Stanley pulls an old roll of maskingtape from a jacket pocket; it’s swollen now at its edges from the damp. He tears off strips and tapes over the door’s lower right-hand windowpane, the one closest to the knob, until it’s covered entirely. He overlaps the strips so everything will stick. His hands are cold and stiff and badly puckered from the rain, and it takes him a while to do it. When he’s done, he puts the tape-roll back in his pocket, takes off his jacket, folds it in two, and presses it against the taped-up window with his left hand. Then he punches it with his right fist: a hard, glancing blow. The pane breaks with a flat crunch. A few slivers, smaller than rocksalt, sprinkle the porch and glitter around Stanley’s feet. He shakes out his jacket, drapes it over his shoulder, peels up the layer of tape. Almost all the broken glass comes away with it; he sets this aside. Then he reaches through the window and lets himself in.

The air inside is dry and warm and full of strange smells that Stanley hasn’t noticed before, or that weren’t here. He feels like an archaeologist who’s just unsealed a tomb. He moves quickly through the house to the front door, hangs his dripping jacket over the banister, and hauls the two packs in from the stoop.

In the john just off the staircase he finds a towel, dries his hair and hands. Then he opens his pack and comes out with the thick wad of cash—Alex’s junk money, the take from the boardwalk con—that he’s amassed over recent weeks. He combines this with what little he has in his pockets now, counts the total, and divides it in half, as well as he can with the bills he’s got. It’s even within a few bucks. Stanley puts the smaller half back in his fieldpack, tucks the larger half into Claudio’s duffel.

Then he searches the house.

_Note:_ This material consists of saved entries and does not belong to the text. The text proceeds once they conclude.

-- ==== Sys2Proof/Machine/Core.lean ====
section
/-!
DEFINITION. The machine handed to the host.
-/

def Sys2Proof.core : Host.Core :=
  { State := Sys2Proof.Machine.State, Fault := Sys2Proof.Machine.Fault,
    Refusal := Sys2Proof.Machine.Refusal, step := Sys2Proof.Machine.step,
    reset := Sys2Proof.Machine.State.reset }
end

He grants cursory attention to the ground floor—pump shotgun under a dustruffle in the tidy master bedroom; weird sculptures in Synn?ve’s cluttered studio, adipose blobs, skinless and shapeless, like organs without bodies—but Stanley already knows what he really wants to see.

Upstairs in Welles’s study, he throws the bolt on the big barred door but finds the internal deadbolt still locked. He steps back to look at it. There’s probably something downstairs in Synn?ve’s workroom that’ll knock the lock off or pry it open, but that seems inelegant, amateurish, and Stanley isn’t sure he has time for it anyway. Besides, he has a feeling Welles keeps a key stashed close by.

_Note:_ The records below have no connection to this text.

-- ==== Sys2Proof/Certificates/Slice0/Obligations.lean ====
section
/-!
DEFINITION. What is claimed of the model.
-/

open Sys2Proof Sys2Proof.Machine

/-- O1, tier 1: A step runs the command at the front of the queue with the queue's rest (95_what_each_step_holds.md). -/
def Obligations.StepTakesFront : Prop :=
  ∀ (c : Instr) (rest : List Instr) (s : State),
  step { s with pending := c :: rest } = exec c { s with pending := rest }

/-- O2, tier 1: With an empty queue the time counter counts one tick and nothing else changes (the model's choice of
where time passes: log entry 2) (R236, R237). The rounding of a tick to the counter's resolution is the model's
choice too (log entry 75). -/
def Obligations.IdleTick : Prop :=
  ∀ s : State, s.pending = [] → s.tim.waiting = [] → s.tim.servoStep = none → s.tim.srcOld = none → step s = .next
  (if s.resets.por = true then s
   else { s with
     time := (s.time + ((s.tim.period : Int) * (2 ^ 40 + s.timRate) / 2 ^ 40).toNat) % (timeModulus * 2 ^ 32),
     elapsed := s.elapsed + s.tim.period })

/-- O3, tier 2: The steps of TIM_CTRL and of the servo take effect at the next tick, and those of TIM_CTRL replace the
servo's (R236, R237, R240). Where ticks happen, that a load keeps the fraction of a unit, and the order of several
waiting steps are the model's choices (log entries 2, 75 and 76); no rule is cited for them. -/
def Obligations.StepsAtTick : Prop :=
  let modulus : Nat := 2 ^ 48 * 1000000000 * 2 ^ 48
  (∀ s : State, let v := s.get R.TIM_SET_TIME
    if 1000000000 ≤ bits v 16 30 then Effect .timeSet s [(R.BLK_STAT_CONFLICT (dev .tim), 1)] s
    else Effect .timeSet s [] { s with tim := { s.tim with waiting := s.tim.waiting ++
      [.load ((bits v 46 48 * 1000000000 * 2 ^ 16 + bits v 16 30 * 2 ^ 16 + bits v 0 16) * 2 ^ 32)] } }) ∧
  (∀ s : State, Effect .timeStep s [] { s with tim := { s.tim with waiting := s.tim.waiting ++
    [.add (s.getI R.TIM_STEP_STEP * 2 ^ 32)] } }) ∧
  ∀ s : State, s.pending = [] → s.resets.por = false →
    ∃ t, step s = .next t ∧ t.tim.waiting = [] ∧ t.tim.servoStep = none ∧ t.tim.srcOld = none ∧
      t.elapsed = s.elapsed + s.tim.period ∧
      t.time = List.foldl (fun (x : Nat) (w : CounterStep) => match w with
          | .load v => v + x % 2 ^ 32
          | .add d => (((x : Int) + d) % (modulus : Int)).toNat)
        ((s.time + ((s.tim.period : Int) * (2 ^ 40 + s.timRate) / 2 ^ 40).toNat) % modulus)
        (if s.tim.waiting = [] then s.tim.servoStep.toList.map CounterStep.add else s.tim.waiting)

/-- O4, tier 1: No word spells a command (95_what_each_step_holds.md). That the block has no words of its own, so that
these two do nothing, is the model's choice (log entry 4); no rule is cited for it. -/
def Obligations.NoWords : Prop :=
  ∀ (nbits w : Nat), decodeTableWord nbits w = none ∧ ∀ s : State, s.withFetchWord nbits w = s

/-- O5, tier 1: The state after power-on reset (R5, R8, R389, R402, R403). -/
def Obligations.ResetState : Prop :=
  (∀ f : Fld, State.reset.get f = f.rst) ∧ State.reset.mem = [] ∧ State.reset.pending = [] ∧
  State.reset.coldAsserted = true ∧ (∀ l, State.reset.laneCode l = 0) ∧ State.reset.Inv

/-- O6, tier 3: Every step keeps the canonical forms of registers and memory and leaves no event waiting (R5, R425,
R450). -/
def Obligations.InvariantKept : Prop :=
  ∀ s t : State, s.Inv → step s = .next t → t.Inv

/-- O7, tier 3: No command changes the queue of commands (95_what_each_step_holds.md). -/
def Obligations.QueueKept : Prop :=
  ∀ (c : Instr) (s t : State), exec c s = .next t → t.pending = s.pending

/-- O8, tier 1: A field reads the value written to it in its width, and a write changes no other field (R3, R5). -/
def Obligations.FieldWrites : Prop :=
  ∀ (s : State) (f : Fld) (v : Nat), (s.set f v).get f = v % 2 ^ f.w ∧
  (∀ g : Fld, g.key ≠ f.key → (s.set f v).get g = s.get g) ∧ (s.regsOk = true → (s.set f v).regsOk = true)

/-- O9, tier 2: A byte of memory reads the value written to it, and a write changes no other byte (R3, R410, R425). -/
def Obligations.MemoryBytes : Prop :=
  ∀ (s : State) (a v : Nat), (s.putByte a v).byteAt a = v % 256 ∧
  (∀ b, b ≠ a → (s.putByte a v).byteAt b = s.byteAt b) ∧ (Memory.wf s = true → Memory.wf (s.putByte a v) = true)

/-- O10, tier 2: The Stub's input queue takes a command's events in order as far as it has room and counts the others as
dropped (R449, R450). The order of events that tie is the model's choice (log entry 14), of which nothing is said
here. -/
def Obligations.EventQueue : Prop :=
  (∀ es : List StubEvent, List.Perm (eventSort es) es ∧
    List.Pairwise (fun a b => eventBefore b a = false) (eventSort es)) ∧
  (∀ s : State,
    let taken := (eventSort s.raised).take (16 - s.evQueue.length)
    let drops := s.raised.length - (16 - s.evQueue.length)
    (taken = [] → (settle s).evQueue = s.evQueue ∧ (settle s).evDropped = s.evDropped + drops) ∧
    (∀ e rest, taken = e :: rest → (settle s).evQueue = s.evQueue ++ { e with lost := s.evDropped } :: rest ∧
      (settle s).evDropped = drops)) ∧
  ∀ s : State, s.evQueue.length ≤ 16 → (settle s).evQueue.length ≤ 16 ∧ (settle s).raised = []

/-- O11, tier 1: An access whose address is not a multiple of 4 (R4, R335). -/
def Obligations.MisalignedAccess : Prop :=
  ∀ (s : State) (req : Requester) (owner : Bool) (a v : Nat), a % 4 ≠ 0 →
  wordRead req a s = (errorNote req a .errAddr s, .errAddr, 0xFFFFFFFF) ∧
  wordWrite req owner a v s = (errorNote req a .errAddr s, .errAddr)

/-- O12, tier 1: An interrupt source sets its bit unless its block is in reset (R352, R396, R445). That a block in reset
also counts nothing is the model's choice (log entry 13); no rule is cited for it. -/
def Obligations.ResetMasksSources : Prop :=
  ∀ (s : State) (b : Blk) (n : Nat),
  if s.inReset b = true then s.irq b n = s
  else s.irq b n = (s.setB (R.IRQ_RAW_RAW b n) true).count b (0x20 + n) 1 ∧
    (¬ (R.IRQ_RAW_RAW b n).counter → (s.irq b n).get (R.IRQ_RAW_RAW b n) = 1)

/-- O13, tier 1: A counter that passes its end reloads from its preload (R446). That one addition carries at most once,
and what it leaves is then taken modulo 2^48, is the model's choice (log entry 16); no rule is cited for it. The OVF
source, PMC_OVF_SUM and the snapshot are not spoken of here. -/
def Obligations.CounterCarry : Prop :=
  ∀ (s : State) (b : Blk) (c k : Nat), c < 8 →
  let old := s.get (R.PMC_CNT_COUNT b c)
  let p := s.get (R.PMC_PRELOAD_P b c)
  let t := (counterAdd s b c k).1
  if old + k < 2 ^ 48 then t.get (R.PMC_CNT_COUNT b c) = old + k
  else t.get (R.PMC_CNT_COUNT b c) = ((if p = 0 then 0 else 2 ^ 48 - p) + (old + k - 2 ^ 48)) % 2 ^ 48 ∧
    t.getB (R.PMC_EVSEL_OVF b c) = true

/-- O14, tier 1: What drives LDIS[l] high (R169, R361, R399). LDIS from the switch-over on and the pin as a level that
others read are the model's choices (log entries 137 and 180); no rule is cited for them. -/
def Obligations.LineDisable : Prop :=
  ∀ (s : State) (l : Lane), s.ldisPin l = true ↔
  (s.coldAsserted = true ∨ s.power = 3 ∨ s.getB R.PWR_RAIL_STAT_ON_VBAK = true) ∨
  (s.getB (R.LTX_LDIS_DIS l) = true ∨ s.getB (R.LTX_LDIS_TRIP l) = true ∨ s.held = true ∨
    (s.getB (R.LTX_LDIS_AUTO l) = true ∧ (s.laneCode l = 0 ∨ s.laneCode l = 6)))

/-- O15, tier 2: Where a frame's coded-stream symbols stand (R36). -/
def Obligations.SymbolPositions : Prop :=
  ∀ (prev : Option Nat) (pilots : Fin 8 → Nat) (overhead : Fin 4 → Nat) (coded : Fin 1428 → Nat) (m : Fin 1428),
  (placeBlocks 32 prev (List.ofFn pilots ++ List.ofFn overhead ++ List.ofFn coded))[
    if m.val ≤ 32 then 13 + m.val else 46 * (1 + (m.val - 33) / 45) + 1 + (m.val - 33) % 45]? = some (coded m)

/-- O16, tier 2: The half-parity bits of a codeword (R57). -/
def Obligations.HalfParity : Prop :=
  ∀ u : Fin 1360 → Nat,
  let w := kicEncode (List.ofFn u)
  w.length = 1428 ∧ ((List.range 714).map fun i => w.getD (2 * i) 0).sum % 2 = 0 ∧
    ((List.range 714).map fun i => w.getD (2 * i + 1) 0).sum % 2 = 0

/-- O17, tier 2: How two codewords share the coded stream (R59). -/
def Obligations.Interleaving : Prop :=
  ∀ (a b : Fin 1428 → Nat) (m : Fin 1428),
  let x := interleave false (List.ofFn a) (List.ofFn b)
  if m.val % 2 = 0 then x[2 * m.val]? = some (a m) ∧ x[2 * m.val + 1]? = some (b m)
  else x[2 * m.val]? = some (b m) ∧ x[2 * m.val + 1]? = some (a m)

He checks the obvious places first: the undersides of the desk and the swivel chair, the drawers and the backs of the drawers. The desk is still unlocked, the two pistols within easy reach. Welles doesn’t lock up his guns, but he keeps that big black door locked. Cynthia’s room, he called it. Bullshit.

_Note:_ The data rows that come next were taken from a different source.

/-! ### Counted events -/

@[simp] theorem State.count_shadow (s : State) (b : Blk) (e k : Nat) : (s.count b e k).shadow = s.shadow := by rw [State.count_eq]
@[simp] theorem State.count_staged (s : State) (b : Blk) (e k : Nat) : (s.count b e k).staged = s.staged := by rw [State.count_eq]
@[simp] theorem State.count_mem (s : State) (b : Blk) (e k : Nat) : (s.count b e k).mem = s.mem := by rw [State.count_eq]
@[simp] theorem State.count_time (s : State) (b : Blk) (e k : Nat) : (s.count b e k).time = s.time := by rw [State.count_eq]
@[simp] theorem State.count_freeCount (s : State) (b : Blk) (e k : Nat) : (s.count b e k).freeCount = s.freeCount := by rw [State.count_eq]
@[simp] theorem State.count_spi (s : State) (b : Blk) (e k : Nat) : (s.count b e k).spi = s.spi := by rw [State.count_eq]
@[simp] theorem State.count_i3c (s : State) (b : Blk) (e k : Nat) : (s.count b e k).i3c = s.i3c := by rw [State.count_eq]
@[simp] theorem State.count_target (s : State) (b : Blk) (e k : Nat) : (s.count b e k).target = s.target := by rw [State.count_eq]
@[simp] theorem State.count_woken (s : State) (b : Blk) (e k : Nat) : (s.count b e k).woken = s.woken := by rw [State.count_eq]
@[simp] theorem State.count_raised (s : State) (b : Blk) (e k : Nat) : (s.count b e k).raised = s.raised := by rw [State.count_eq]
@[simp] theorem State.count_evQueue (s : State) (b : Blk) (e k : Nat) : (s.count b e k).evQueue = s.evQueue := by rw [State.count_eq]
@[simp] theorem State.count_evDropped (s : State) (b : Blk) (e k : Nat) : (s.count b e k).evDropped = s.evDropped := by rw [State.count_eq]
@[simp] theorem State.count_evLost (s : State) (b : Blk) (e k : Nat) : (s.count b e k).evLost = s.evLost := by rw [State.count_eq]
@[simp] theorem State.count_resets (s : State) (b : Blk) (e k : Nat) : (s.count b e k).resets = s.resets := by rw [State.count_eq]
@[simp] theorem State.count_txs (s : State) (b : Blk) (e k : Nat) : (s.count b e k).txs = s.txs := by rw [State.count_eq]
@[simp] theorem State.count_rxs (s : State) (b : Blk) (e k : Nat) : (s.count b e k).rxs = s.rxs := by rw [State.count_eq]
@[simp] theorem State.count_powers (s : State) (b : Blk) (e k : Nat) : (s.count b e k).powers = s.powers := by rw [State.count_eq]
@[simp] theorem State.count_hosts (s : State) (b : Blk) (e k : Nat) : (s.count b e k).hosts = s.hosts := by rw [State.count_eq]
@[simp] theorem State.count_caps (s : State) (b : Blk) (e k : Nat) : (s.count b e k).caps = s.caps := by rw [State.count_eq]
@[simp] theorem State.count_cals (s : State) (b : Blk) (e k : Nat) : (s.count b e k).cals = s.cals := by rw [State.count_eq]
@[simp] theorem State.count_calDev (s : State) (b : Blk) (e k : Nat) : (s.count b e k).calDev = s.calDev := by rw [State.count_eq]
@[simp] theorem State.count_msg (s : State) (b : Blk) (e k : Nat) : (s.count b e k).msg = s.msg := by rw [State.count_eq]
@[simp] theorem State.count_links (s : State) (b : Blk) (e k : Nat) : (s.count b e k).links = s.links := by rw [State.count_eq]
@[simp] theorem State.count_sessions (s : State) (b : Blk) (e k : Nat) : (s.count b e k).sessions = s.sessions := by rw [State.count_eq]
@[simp] theorem State.count_pwr (s : State) (b : Blk) (e k : Nat) : (s.count b e k).pwr = s.pwr := by rw [State.count_eq]
@[simp] theorem State.count_stamps (s : State) (b : Blk) (e k : Nat) : (s.count b e k).stamps = s.stamps := by rw [State.count_eq]
@[simp] theorem State.count_tim (s : State) (b : Blk) (e k : Nat) : (s.count b e k).tim = s.tim := by rw [State.count_eq]
@[simp] theorem State.count_chains (s : State) (b : Blk) (e k : Nat) : (s.count b e k).chains = s.chains := by rw [State.count_eq]
@[simp] theorem State.count_dacs (s : State) (b : Blk) (e k : Nat) : (s.count b e k).dacs = s.dacs := by rw [State.count_eq]
@[simp] theorem State.count_store (s : State) (b : Blk) (e k : Nat) : (s.count b e k).store = s.store := by rw [State.count_eq]
@[simp] theorem State.count_gpioPulse (s : State) (b : Blk) (e k : Nat) : (s.count b e k).gpioPulse = s.gpioPulse := by rw [State.count_eq]
@[simp] theorem State.count_elapsed (s : State) (b : Blk) (e k : Nat) : (s.count b e k).elapsed = s.elapsed := by rw [State.count_eq]
@[simp] theorem State.count_stub (s : State) (b : Blk) (e k : Nat) : (s.count b e k).stub = s.stub := by rw [State.count_eq]
@[simp] theorem State.count_thm (s : State) (b : Blk) (e k : Nat) : (s.count b e k).thm = s.thm := by rw [State.count_eq]
@[simp] theorem State.count_fuses (s : State) (b : Blk) (e k : Nat) : (s.count b e k).fuses = s.fuses := by rw [State.count_eq]
@[simp] theorem State.count_sec (s : State) (b : Blk) (e k : Nat) : (s.count b e k).sec = s.sec := by rw [State.count_eq]
@[simp] theorem State.count_mbx (s : State) (b : Blk) (e k : Nat) : (s.count b e k).mbx = s.mbx := by rw [State.count_eq]
@[simp] theorem State.count_boot (s : State) (b : Blk) (e k : Nat) : (s.count b e k).boot = s.boot := by rw [State.count_eq]
@[simp] theorem State.count_pending (s : State) (b : Blk) (e k : Nat) : (s.count b e k).pending = s.pending := by rw [State.count_eq]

Stanley opens drawers and closes them. Every time he bends down he smells the bandage on his leg; he still hasn’t taken the time to change it. Every time he sits up his vision swims, he gets lightheaded. He feels like he’s running a fever. Outside, the wind gusts; cold rain hisses against the windows and the french door.

After a while Stanley sits in the swivel chair and leans back and thinks. Trying to imagine his way into Welles’s big pipesmoked body, into his swelled head. He’s not having much luck. He runs his fingers along the edge of the desk, lingering in the spots where the wood is worn, the finish faded. The letter he found last night—the one from the hospital in Washington—lies open on the desktop, and it looks as though Welles has started to draft a response:

Naturellement any man possessed of a modicum of reason and intellectual courage is compelled to be anti-Jew, and anti-Christian as well— —hardly the greatest but surely neither the least of the Nazi errors manifested itself in superficial Wotanism and a lack of serious understanding of their Germanic forebears’ pagan wisdom.